-- ==== Sys2Proof/Machine/TenantOps.lean ====
section
/-! DEFINITION. Graph images, their placement, signals, publications and online change (11 R322 to R345), and what a
publication does for the pair (12 R351, R352, R357 to R361). -/

namespace Sys2Proof.Machine

open Sys2Proof

/-! ## Signal values (11 R334, R335) -/

/-- The no-value marker of a type. -/
def markerOf : Nat → Option Nat
  | 2 => some 0x8000 | 3 => some 0xFFFF | 4 => some 0x80000000 | 5 => some 0xFFFFFFFF
  | 6 => some 0x8000000000000000 | 7 => some 0x7FC00000 | _ => none
/-- Bits of a type, and whether it is signed. -/
def typeBits : Nat → Nat × Bool
  | 1 => (1, false) | 2 => (16, true) | 3 => (16, false) | 4 => (32, true) | 5 => (32, false) | 6 => (64, true)
  | 7 => (32, false) | _ => (64, false)
/-- A value as its type holds it; the marker, and any NaN of FP32, is absence. -/
def sigNorm (typ : Nat) (v : Int) : Option Int :=
  let w := typeBits typ
  let bits := ofSigned w.1 v
  let gone := match markerOf typ with | none => false | some m => bits == m
  let nan := typ == 7 && decide (0x7F800000 < bits % 2 ^ 31)
  if gone || nan then none else some (if w.2 then toSigned w.1 bits else (bits : Int))
/-- VALUE as the 64 bits of a slot or of a SIGNAL entry. -/
def sigField (typ : Nat) (v : Option Int) : Nat :=
  match v, markerOf typ with
  | some x, _ => ofSigned 64 x
  | none, some m => if (typeBits typ).2 then ofSigned 64 (toSigned (typeBits typ).1 m) else m
  | none, none => 0
/-- Bits [23:20] of a slot, in their byte. -/
def SigVal.flags (v : SigVal) : Nat :=
  (if v.absent then 0x80 else 0) + (if v.held then 0x40 else 0) + (if v.stale then 0x20 else 0) + (if v.late then 0x10 else 0)
/-- The 16 bytes of a slot. -/
def SigVal.bytes (v : SigVal) : List Byte :=
  [0] ++ leBytes 1 v.publisher ++ leBytes 1 v.flags ++ leBytes 1 v.typ ++ leBytes 4 v.seq ++ leBytes 8 (sigField v.typ v.value)

/-! ## Digests (12 R360) -/

/-- Eight steps of CRC-64 on its register. -/
def crc64Step : Nat → Nat → Nat
  | 0, c => c
  | k + 1, c => crc64Step k (if c.testBit 63 then (c * 2 % 2 ^ 64) ^^^ 0x42F0E1EBA9EA3693 else c * 2)
/-- CRC-64 of R360. -/
def crc64 (l : List Byte) : Nat := l.foldl (fun c b => crc64Step 8 (c ^^^ (b.toNat * 2 ^ 56))) 0
/-- What a digest covers of one slot (log entry 54). -/
def SigVal.digestBytes (v : SigVal) : List Byte := leBytes 1 v.flags ++ leBytes 8 (sigField v.typ v.value)
/-- A digest over slots. -/
def digestOf (l : List SigVal) : Nat := crc64 (l.flatMap SigVal.digestBytes)

/-! ## Images (R322 to R324) -/

/-- An entry of the variable table. -/
def varOf (img : List Byte) (off k : Nat) : GraphVar :=
  let o := off + 72 * k
  { name := slice img o 64, typ := leAt img (o + 64) 1, mirror := (leAt img (o + 65) 1).testBit 0, count := leAt img (o + 66) 2
    offset := leAt img (o + 68) 4, values := (Config.imageInit img k).take (leAt img (o + 66) 2) }
/-- The graph that an image holds, its variables at their initial values. -/
def graphOf (b : List Byte) : Graph :=
  { id := leAt b 8 4, build := leAt b 12 8, cycle := leAt b 20 2, phase := leAt b 22 2, deadline := leAt b 24 2
    group := leAt b 26 1, sheddable := leAt b 27 1 == 1, budget := leAt b 28 4, localBytes := leAt b 32 4
    windowBytes := leAt b 36 4, queues := leAt b 40 2, localPub := leAt b 42 2, estatePub := leAt b 44 4
    vars := (List.range (leAt b 52 4)).map (varOf b (leAt b 48 4)), image := b }
/-- Reserved fields are 0 and fields within their ranges; VERSION, LENGTH and CRC agree. -/
def imageOk (b : List Byte) : Bool :=
  let n := leAt b 4 4
  let vo := leAt b 48 4
  let vc := leAt b 52 4
  let var (k : Nat) : Bool :=
    let o := vo + 72 * k
    within 1 9 (leAt b (o + 64) 1) && decide (leAt b (o + 65) 1 < 2) && within 1 4096 (leAt b (o + 66) 2)
  leAt b 0 2 == 1 && n == b.length && within 128 4194304 n && leAt b (n - 4) 4 == crc32 (b.take (n - 4))
  && leAt b 8 4 != 0 && within 1 1000 (leAt b 20 2) && decide (leAt b 22 2 < leAt b 20 2)
  && within 1 (leAt b 20 2) (leAt b 24 2) && decide (leAt b 26 1 < 8) && decide (leAt b 27 1 < 2)
  && within 10 (leAt b 24 2 * 980) (leAt b 28 4) && within 4096 524288 (leAt b 32 4) && leAt b 32 4 % 4096 == 0
  && decide (leAt b 36 4 ≤ 64 * 1048576) && leAt b 36 4 % 1048576 == 0 && decide (leAt b 40 2 ≤ 128)
  && decide (leAt b 42 2 ≤ 61440) && decide (leAt b 44 4 ≤ 1048576) && leAt b 56 8 == 0
  && decide (vo + 72 * vc + 4 ≤ n) && (List.range vc).all var
/-- The local handles of tenants. -/
def tenantHandles (img : List Byte) : List Nat := (Config.imageLocal img).filter fun h => within 4096 65535 h
/-- The estate handles of an image. -/
def estateHandles (img : List Byte) : List Nat := (Config.imageEstate img).filter fun h => decide (h < 1048576)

- Activity:
For this task, copy exactly the line with "let vo := leAt b 48 4" and the lines that come after it, stopping at the end of the material above.

- Task response:
  let vo := leAt b 48 4
  let vc := leAt b 52 4
  let var (k : Nat) : Bool :=
    let o := vo + 72 * k
    within 1 9 (leAt b (o + 64) 1) && decide (leAt b (o + 65) 1 < 2) && within 1 4096 (leAt b (o + 66) 2)
  leAt b 0 2 == 1 && n == b.length && within 128 4194304 n && leAt b (n - 4) 4 == crc32 (b.take (n - 4))
  && leAt b 8 4 != 0 && within 1 1000 (leAt b 20 2) && decide (leAt b 22 2 < leAt b 20 2)
  && within 1 (leAt b 20 2) (leAt b 24 2) && decide (leAt b 26 1 < 8) && decide (leAt b 27 1 < 2)
  && within 10 (leAt b 24 2 * 980) (leAt b 28 4) && within 4096 524288 (leAt b 32 4) && leAt b 32 4 % 4096 == 0
  && decide (leAt b 36 4 ≤ 64 * 1048576) && leAt b 36 4 % 1048576 == 0 && decide (leAt b 40 2 ≤ 128)
  && decide (leAt b 42 2 ≤ 61440) && decide (leAt b 44 4 ≤ 1048576) && leAt b 56 8 == 0
  && decide (vo + 72 * vc + 4 ≤ n) && (List.range vc).all var
/-- The local handles of tenants. -/
def tenantHandles (img : List Byte) : List Nat := (Config.imageLocal img).filter fun h => within 4096 65535 h
/-- The estate handles of an image. -/
def estateHandles (img : List Byte) : List Nat := (Config.imageEstate img).filter fun h => decide (h < 1048576)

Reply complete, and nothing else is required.